● EXERCISE PROMPT:
Starting at the top of the data and ending with the line that holds "def goodDest : AapDest := .udp 0 0 0 0", transcribe each line exactly; include both ends.

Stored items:
_ _ _ _ _

-- ==== Sys2Proof/Tests/Slice0.lean ====
section
/-! SUPPORT. Tests: operands that fit and operands that do not, words written out from the spec's layouts, and states that meet the hypotheses of the statements. -/

set_option Elab.async false

set_option linter.unusedVariables false

namespace Sys2Proof.Tests

open Sys2Proof Sys2Proof.Machine

/-! ## Operands that fit, and one ill-formed term for each check -/

def goodAccess : PageAccess := ⟨2 ^ 24 - 1, 31, 32, some (2 ^ 32 - 1)⟩
def badAccess : PageAccess := ⟨2 ^ 24, 16, 32, none⟩
def goodRx : Rx := { port := 47, pcp := 7 }
def badRx : Rx := { port := 48 }
def goodFrame : RFrame := { cls := 7, src := 2 ^ 20 - 1, dst := 2 ^ 20 - 1, length := 1, payload := [0] }
def badFrame : RFrame := { cls := 8, src := 0, dst := 0 }
def goodDest : AapDest := .udp 0 0 0 0

theorem test_pageAccess_refuses : ([⟨2 ^ 24, 16, 32, none⟩, ⟨0, 32, 32, none⟩, ⟨0, 16, 16, none⟩, ⟨0, 16, 32, some (2 ^ 32)⟩,
    ⟨0, 16, 64, some (2 ^ 64)⟩] : List PageAccess).all (fun a => !a.fits) = true := by decide +kernel

theorem test_rx_refuses : ([{ port := 48 }, { port := 0, pcp := 8 }] : List Rx).all (fun r => !r.fits) = true := by decide +kernel

theorem test_frame_refuses : ([{ goodFrame with version := 8 }, { goodFrame with cls := 8 }, { goodFrame with epoch := 2 },
    { goodFrame with src := 2 ^ 20 }, { goodFrame with dst := 2 ^ 20 }, { goodFrame with ctx := 2 ^ 16 }, { goodFrame with heat := 2 ^ 16 },
    { goodFrame with seq := 2 ^ 32 }, { goodFrame with window := 2 ^ 16 }, { goodFrame with offset := 2 ^ 48 }, { goodFrame with length := 2 },
    { goodFrame with op := 2 ^ 16 }, { goodFrame with aux := 2 ^ 30 }, { goodFrame with headerCrc := 2 ^ 32 },
    { goodFrame with trailer := 2 ^ 32 }] : List RFrame).all (fun f => !f.fits) = true := by decide +kernel

theorem test_wellFormed_takes_1 : ([
  .run 0 0 [],
  .dispatch 0 0 [],
  .copy 0 0 [],
  .fence 0 0 [],
  .cancel 0 0 [],
  .tallyRead 0 0 [],
  .tallySet 0 0 [],
  .tallyAdd 0 0 [],
  .tallyWait 0 0 [],
  .allreduce 0 0 [],
  .reduce 0 0 [],
  .allgather 0 0 [],
  .broadcast 0 0 [],
  .biasSet 0 0 [],
  .dict 0 0 [],
  .park 0 0 [],
  .rld 0 0 [],
  .rst 0 0 [],
  .load 0 0 [],
  .fetchAdd 0 0 [],
  .fetchAnd 0 0 [],
  .fetchOr 0 0 [],
  .fetchXor 0 0 [],
  .swap 0 0 [],
  .compareSwap 0 0 [],
  .fetchMaxU 0 0 [],
  .fetchMinU 0 0 [],
  .probe 0 0 [],
  .commandFetch 0,
  .completionPost 0,
  .add 0 false 1 0 0 0,
  .sub 0 false 1 0 0 0,
  .and 0 false 1 0 0 0,
  .or 0 false 1 0 0 0,
  .xor 0 false 1 0 0 0,
  .shl 0 false 1 0 0 0,
  .shr 0 false 1 0 0 0,
  .sar 0 false 1 0 0 0,
  .mul 0 false 1 0 0 0,
  .minu 0 false 1 0 0 0,
  .maxu 0 false 1 0 0 0,
  .addi 0 false 1 0 0 0,
  .andi 0 false 1 0 0 0,
  .ori 0 false 1 0 0 0,
  .shli 0 false 1 0 0 0] : List Instr).all wellFormed = true := by decide +kernel

theorem test_wellFormed_takes_2 : ([
  .shri 0 false 1 0 0 0,
  .li 0 false 1 0 0,
  .lih 0 false 1 0 0 0,
  .bfx 0 false 1 0 0 0,
  .ceq 0 false 1 0 0 0,
  .cne 0 false 1 0 0 0,
  .cltu 0 false 1 0 0 0,
  .clts 0 false 1 0 0 0,
  .ceqi 0 false 1 0 0 0,
  .cltui 0 false 1 0 0 0,
  .pand 0 false 1 0 0 0,
  .por 0 false 1 0 0 0,
  .pnot 0 false 1 0 0,
  .rds 0 false 1 0 0,
  .ldt 0 false 1 0 0,
  .ldm 0 false 1 0 0 0,
  .stm 0 false 1 0 0 0,
  .nop 0 1,
  .br 0 1 0,
  .call 0 1 0,
  .ret 0 1,
  .wait 0 1 0 0 0 0 0,
  .endPattern 0 1,
  .trap 0 1 0,
  .score 0 1 0 0,
  .selectArm 0 1,
  .armLevel 0 1 0,
  .pourArm 0 1 0 0,
  .stitchOpen 0 1 0,
  .stitchShared 0 1 0,
  .tallySlotAdd 0 1 0 0,
  .tallySlotSet 0 1 0 0,
  .tallySlotAddi 0 1 0 0,
  .copyIssue 0 1 0 0 0 0,
  .read goodDest [],
  .write goodDest [],
  .describe goodDest [],
  .next goodDest [],
  .subscribe goodDest [],
  .unsubscribe goodDest [],
  .setEndpointId 0 0 0 0,
  .getEndpointId 0 0 0,
  .getMctpVersionSupport 0 0 0,
  .getMessageTypeSupport 0 0 0,
  .submitTail goodAccess] : List Instr).all wellFormed = true := by decide +kernel

theorem test_wellFormed_takes_3 : ([
  .completionHead goodAccess,
  .pop goodAccess,
  .mark goodAccess,
  .rewind goodAccess,
  .release goodAccess,
  .tallyPageAdd goodAccess,
  .watch goodAccess,
  .alloc goodAccess,
  .free goodAccess,
  .ringEnable 0 0,
  .ringDisable 0 0,
  .planLoadGo 0 0 0,
  .planImageReadDone 0,
  .keyLoadDone 0,
  .planUnload 0 0 0,
  .planFree 0,
  .patternLoadGo 0 0 0,
  .patternLoadDone 0,
  .patternUnload 0 0 0,
  .patternFree 0,
  .tableLoadGo 0 0,
  .tableLoadDone 0,
  .activeVersion 0 0,
  .versionFree 0 0,
  .peerJoin 0,
  .peerLeave 0,
  .peerDeclareDead 0,
  .portEnable 0 0,
  .portDisable 0 0,
  .surveyGo 0,
  .surveyWaitExpiry,
  .linkEventClear 0,
  .watchSession 0 0 0,
  .maskApplyStep 0 0 0,
  .groupEnable 0 0,
  .groupListReadDone 0,
  .balanceEnable 0 0,
  .rejoin 0 0,
  .snapshotGo 0,
  .excResume 0 0,
  .excSkip 0 0,
  .excKill 0 0,
  .hostEnable 0 0 0,
  .contextDefine 0 0,
  .contextUndefine 0 0] : List Instr).all wellFormed = true := by decide +kernel

theorem test_wellFormed_takes_4 : ([
  .contextReset 0 0,
  .accountingClear 0 0,
  .hostAccountingClear 0 0,
  .winEnable 0 0,
  .winDisable 0 0,
  .ownerFlush 0 0,
  .checkGo 0 0,
  .checkRunEnd 0,
  .faultClear 0 0 0,
  .firstErrorRearm 0 0,
  .historyDrain 0 0,
  .faultAck 0 0 0,
  .hostFaultAck 0 0 0,
  .fatalStopNow 0,
  .promoteCount 0 false 0 0,
  .injectGo 0,
  .keySlot 0 false 0 0,
  .keyRevoke 0 0 0,
  .peerWakeTolerance 0 0,
  .wakeNow 0,
  .engineRun 0,
  .unitHalt 0 0,
  .unitHalted 0,
  .dictionaryWrite 0 0 0 0 0 0,
  .coldReset false,
  .bootReady,
  .warmReset,
  .portReset 0 false,
  .mainGoodFall,
  .mainGoodRise,
  .krdWake,
  .feedSwitchOver false,
  .feedReturn,
  .keeperFeedLoss,
  .linkUp 0,
  .linkDown 0,
  .fecDegrade 0 0 0,
  .dispatchCopyFrame goodRx goodFrame,
  .pourCloseFrame goodRx goodFrame,
  .returnAnswerFrame goodRx goodFrame,
  .remoteStoreFrame goodRx goodFrame,
  .atomicFrame goodRx goodFrame,
  .replyFrame goodRx goodFrame,
  .ackFrame goodRx goodFrame,
  .hopCreditFrame goodRx goodFrame] : List Instr).all wellFormed = true := by decide +kernel

theorem test_wellFormed_takes_5 : ([
  .collSegment goodRx goodFrame,
  .collReport goodRx goodFrame,
  .collCommit goodRx goodFrame,
  .collAbort goodRx goodFrame,
  .collLaunch 0,
  .join goodRx goodFrame,
  .joinAck goodRx goodFrame,
  .leave goodRx goodFrame,
  .leaveAck goodRx goodFrame,
  .sleep goodRx goodFrame,
  .sleepAck goodRx goodFrame,
  .awake goodRx goodFrame,
  .awakeAck goodRx goodFrame,
  .awakeRefused goodRx goodFrame,
  .aapRelay goodRx goodFrame,
  .surveyProbe goodRx goodFrame,
  .surveyReply goodRx goodFrame,
  .icmpv6TimeExceeded 0 0 0 0,
  .transitFrame goodRx goodFrame,
  .pfcFrame goodRx 0 [],
  .pauseFrame goodRx,
  .pfcPauseExpiry 0 0,
  .frameStart 0,
  .ackSend 0,
  .ackHoldExpiry 0 0 0,
  .retransmitTimeout 0 0 0,
  .settleLimitExpiry 0 0 0,
  .atomicRetryTimeout 0 0,
  .creditRelease 0,
  .replyCacheExpiry,
  .frameLifeExpiry 0,
  .incarnationQuietEnd,
  .peerSleepHoldExpiry 0,
  .rowSettle 0 0,
  .scoreEnd 0 0,
  .blockOpen 0,
  .deliveryGroupSort 0,
  .packetBuild 0 0 0,
  .pourCloseSend 0 0,
  .returnPacketBuild 0 0,
  .groupTableWrite 0 0,
  .groupTableWritten 0,
  .forcedClose 0 0,
  .flaskRelease 0 0,
  .sharedPostReadDone 0] : List Instr).all wellFormed = true := by decide +kernel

_ _ _ _ _

● COMPLETED TASK:
-- ==== Sys2Proof/Tests/Slice0.lean ====
section
/-! SUPPORT. Tests: operands that fit and operands that do not, words written out from the spec's layouts, and states that meet the hypotheses of the statements. -/

set_option Elab.async false

set_option linter.unusedVariables false

namespace Sys2Proof.Tests

open Sys2Proof Sys2Proof.Machine

/-! ## Operands that fit, and one ill-formed term for each check -/

def goodAccess : PageAccess := ⟨2 ^ 24 - 1, 31, 32, some (2 ^ 32 - 1)⟩
def badAccess : PageAccess := ⟨2 ^ 24, 16, 32, none⟩
def goodRx : Rx := { port := 47, pcp := 7 }
def badRx : Rx := { port := 48 }
def goodFrame : RFrame := { cls := 7, src := 2 ^ 20 - 1, dst := 2 ^ 20 - 1, length := 1, payload := [0] }
def badFrame : RFrame := { cls := 8, src := 0, dst := 0 }
def goodDest : AapDest := .udp 0 0 0 0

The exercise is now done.